Jetzt wurde es auf dem Hofe lebendig. Eine Magd mit einem Tritt lief hochaufgeschürzt hinzu, und nachdem auch Johanna bis an den Wagenschlag geeilt war, da entschloß sich die lang aufragende, hagere Insassin des Gefährtes endlich, die Expedition auf den sicheren Erdboden zu unternehmen. Mit einem Krückstock indessen tastete sie erst vorsichtig die Unebenheiten des Terrains ab. Kurzatmig stand sie dann neben ihrem Sohn, um ihrem blauroten und doch pergamentartig mageren Antlitz ein wenig kühlende Luft zuzufächeln.

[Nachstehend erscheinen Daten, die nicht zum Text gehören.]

-- ==== Sys2Proof/Syntax.lean ====
section
/-!
DEFINITION. The commands of the TW480: one constructor of `Instr` per row of the operation and event table, and the
operands they carry. A command comes from outside (a register access, a message, a frame, a pin, a key) or is an event of
the unit's own engines and timers. What the outside world decides and the model cannot compute (the ECC result of a read,
how late a step completed, a measured rate, the bytes of a message) is an operand.
-/
namespace Sys2Proof

/-- The tag of a fabric request (R178), with the issuing unit's number (Table 14.1). -/
structure Tag where
  unit : Nat
  ctx : Nat
  part : Nat
  epoch : Nat
  sys : Bool
deriving DecidableEq, Repr

/-- Who makes a register access (R18, R488, R589, R590, R607). -/
inductive RegSrc where
  /-- The host through BAR0 of function `fn`: the unprivileged view of the partition it serves. -/
  | bar0 (fn : Fin 8)
  /-- The host through BAR2 of the physical function: the privileged view. -/
  | bar2
  /-- A fabric request to the privileged (`priv`) or unprivileged view. -/
  | fabric (tag : Tag) (priv : Bool)
  /-- The debug monitor (R607). -/
  | tap
  /-- Task code that starts its own Scull's engines (R254, R274). -/
  | task (scull : Fin 16)
deriving DecidableEq, Repr

/-- What the check code of a memory read found (R164 to R167): nothing, a corrected error, or uncorrectable words. -/
inductive Ecc where
  | clean
  | corrected
  | uncorrectable (mask : BitVec 8)
  /-- An uncorrectable error in the line's directory entry, with the sharer bits still readable as set (R173). -/
  | directory (readable : BitVec 19)
deriving DecidableEq, Repr

/-- What an engine's reads of its synapse SRAM or spill area meet (R164, R165, R402, R403): an uncorrectable error in the record at a place of
a fan-out row, or in a neuron's state. -/
inductive SramErr where
  | clean
  | corrected
  | synapse (row place : Nat)
  | neuron (index : Nat)
deriving DecidableEq, Repr

/-- The ordering of a fence (R124). -/
inductive FenceKind where
  | acquire | release | full
deriving DecidableEq, Repr

/-- A stalled channel, by the codes of Table 3.11. -/
structure Channel where
  vc : Nat
  column : Nat
  row : Nat
  port : Nat
deriving DecidableEq, Repr

/-- What the fabric met while it carried a message: entries refused by full crossings (R98), contested arbitrations and
those over 1 ns (R120), and a slot header error: 0 none, 1 corrected, 2 uncorrectable (R129). -/
structure FabEv where
  full : Nat
  contested : Nat
  long : Nat
  header : Nat
deriving DecidableEq, Repr

/-- Bytes for one line with their byte mask and poison marks (Table 4.2, R168). -/
structure Store where
  mask : BitVec 64
  bytes : List Byte
  poison : BitVec 8
deriving DecidableEq, Repr

/-- The operand bytes of an atomic (Table 4.7, R155). -/
structure AtomicArgs where
  wide : Bool
  order : Nat
  operand : BitVec 64
  compare : BitVec 64
  /-- Whether the request's code is none of Table 4.7 (R154). -/
  badCode : Bool
  /-- What the home's read of the line met (R167). -/
  ecc : Ecc
  fab : FabEv
deriving DecidableEq, Repr

/-- The payload of a LockOp (Table 4.8). `code` is byte 0, `rest` holds whether every reserved byte is 0. -/
structure LockArgs where
  code : Nat
  lockId : BitVec 16
  waitMs : BitVec 16
  reservedZero : Bool
  /-- An uncorrectable error met in the lock's storage (1) or its waiter queue (2); 0 for none (R173). -/
  ecc : Nat
  fab : FabEv
deriving DecidableEq, Repr

/-- The grant state a Data message carries (Table 4.2). -/
inductive Grant where
  | s | e | m | none
deriving DecidableEq, Repr

/-- What issued a request and receives its response. -/
inductive Work where
  /-- A request of a caching agent (Table 4.1). -/
  | agent (n : Fin 19)
  /-- The running task of a Scull. -/
  | task (scull : Fin 16)
  /-- A Slide engine (Table 6.13). -/
  | slide (eng : Fin 72)
  /-- Any other unit of Table 14.1. -/
  | unit (u : Nat)
deriving DecidableEq, Repr

/-- Where a response message arrives: at its requester, or at the home from a snooped cache. -/
inductive MsgTo where
  | requester (w : Work)
  | home (agent : Fin 19)
deriving DecidableEq, Repr

/-- The access that missed in a TLB (Table 5.7 FLAGS). -/
inductive Access where
  | read | write | exec | atomic
deriving DecidableEq, Repr

/-- The number formats of Table 6.2, with the 32-bit ones of the accumulators. -/
inductive NumFmt where
  | int4 | int8 | int16 | int32 | fp8 | fp16 | bf16 | fp32
deriving DecidableEq, Repr

/-- One array step (R230): the operand vector is broadcast down the rows into one accumulator entry. -/
structure ArrayOp where
  aFmt : NumFmt
  wFmt : NumFmt
  acts : List Nat
  entry : Fin 32
  /-- Whether an operand of the vector is poisoned (R168). -/
  poisoned : Bool
deriving DecidableEq, Repr

/-- Integer lane operations (Table 6.4). -/
inductive IntFn where
  | add | sub | mulLow | shl | shrLogic | shrArith | and | or | xor | minS | maxS | minU | maxU | cmpEq | cmpLtS | cmpLtU
deriving DecidableEq, Repr

/-- FP32 lane operations of two operands (Table 6.4). -/
inductive FpFn where
  | add | mul | min | max | cmpEq | cmpLt
deriving DecidableEq, Repr

/-- The approximated functions (R238, Table 6.4). -/
inductive ApproxFn where
  | recip | sqrt | rsqrt | exp2 | log2 | sin | cos | atan2
deriving DecidableEq, Repr

/-- Reductions across lanes (Table 6.4). -/
inductive RedFn where
  | sumInt | sumFp | maxS | minS | maxFp | minFp
deriving DecidableEq, Repr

»Es ist nichts mit solchen Ausfahrten,« stellte Frau von Stötteritz grämlich fest, wobei sie der Hausherrin steif ihre Rechte zum Handkuß darbot. »Guten Tag, liebes Kind. Ich wollte dich gewiß nicht belästigen – nein, nein, schon gut, wer soll sich denn über eine so alte anspruchsvolle Frau im Ernst freuen? – aber mein dummer Junge läßt mir ja keine Ruhe. Es sollte durchaus ein Besuch bei dir werden. Als ob ich dich in meinem Leben noch nicht gesehen hätte! – Nein, nein, schon gut,« unterbrach die hagere Dame entschieden, als das blonde Mädchen ihr irgend etwas Liebenswürdiges entgegnen wollte. »Lüge nicht erst, mein Töchterchen, du schwärmst ja selbst nicht für Komplimente. Die Hauptsache ist, daß ich möglichst bald eine Fußbank unter mein rechtes Bein erhalte. Du kannst dir gar nicht denken, wie mich das Rheuma wieder plagt. Aber paß auf, es gibt Regenwetter. Unsere Rapsernte wird uns natürlich wieder wegschwimmen.«

»Du, Hans,« schrie der Sohn aufgeräumt dazwischen, der seine Frau Mama mit den flachen Händen so sanft wie möglich vor sich her schob, »mein ganzer Raps an Silberstein da drinnen verkauft. Den verfluchten Juden hab' ich schön hochgenommen. Wenn das in diesem Jahre so weiter geht, dann bau ich auf Sorquitten das neue Herrenhaus, das du neulich vorschlugst. Meine Alte werde ich schon rumkriegen.«

»Es wäre gut, wenn du mir nicht so in die Ohren schriest, Fedor,« tadelte die Vorauftappende, schmerzlich ihren Mund verziehend. »Was ich dieses Brüllen nicht leiden mag –«

»Na, laß man sein, Mutterchen, ich säusele schon wieder. So, und nun aufgepaßt, hier kommen die Treppen.« Der Besuch wurde in das große Staatszimmer hinaufgeführt, dessen drei Fenster auf den Park hinausgingen. Denn Johanna dachte daran, daß ihre Tante, Frau von Stötteritz, eine unbesiegliche Abneigung hege gegen den Anblick des Wirtschaftshofes sowie gegen die rauhen Geräusche, die sich von dort möglicherweise erheben konnten. In einem alten gelben Seidenfauteuil lehnte die alte Dame an einem der hohen Fensterbogen und zupfte nervös an den seidenen Halbgardinen herum. Währenddes präsentierte die blonde Hausherrin ihrem kritischen Besuch ein in Wein abgezogenes Ei, denn dies war die einzige Aufwartung, welche die kränkliche Dame gnädig aufnahm. Dafür konnte sie von jener Leckerei auch große Mengen vertilgen. Einen Augenblick hörte man nichts, als das Klirren des Löffels, den Frau von Stötteritz in dem Glase herumführte, und dazwischen mischten sich die schallenden Tritte ihres Sohnes, der, die Hände in den Taschen, ruhelos das Zimmer durchmaß. Er entbehrte seine Zigarre, die in der Gegenwart der Mutter nicht geraucht werden durfte.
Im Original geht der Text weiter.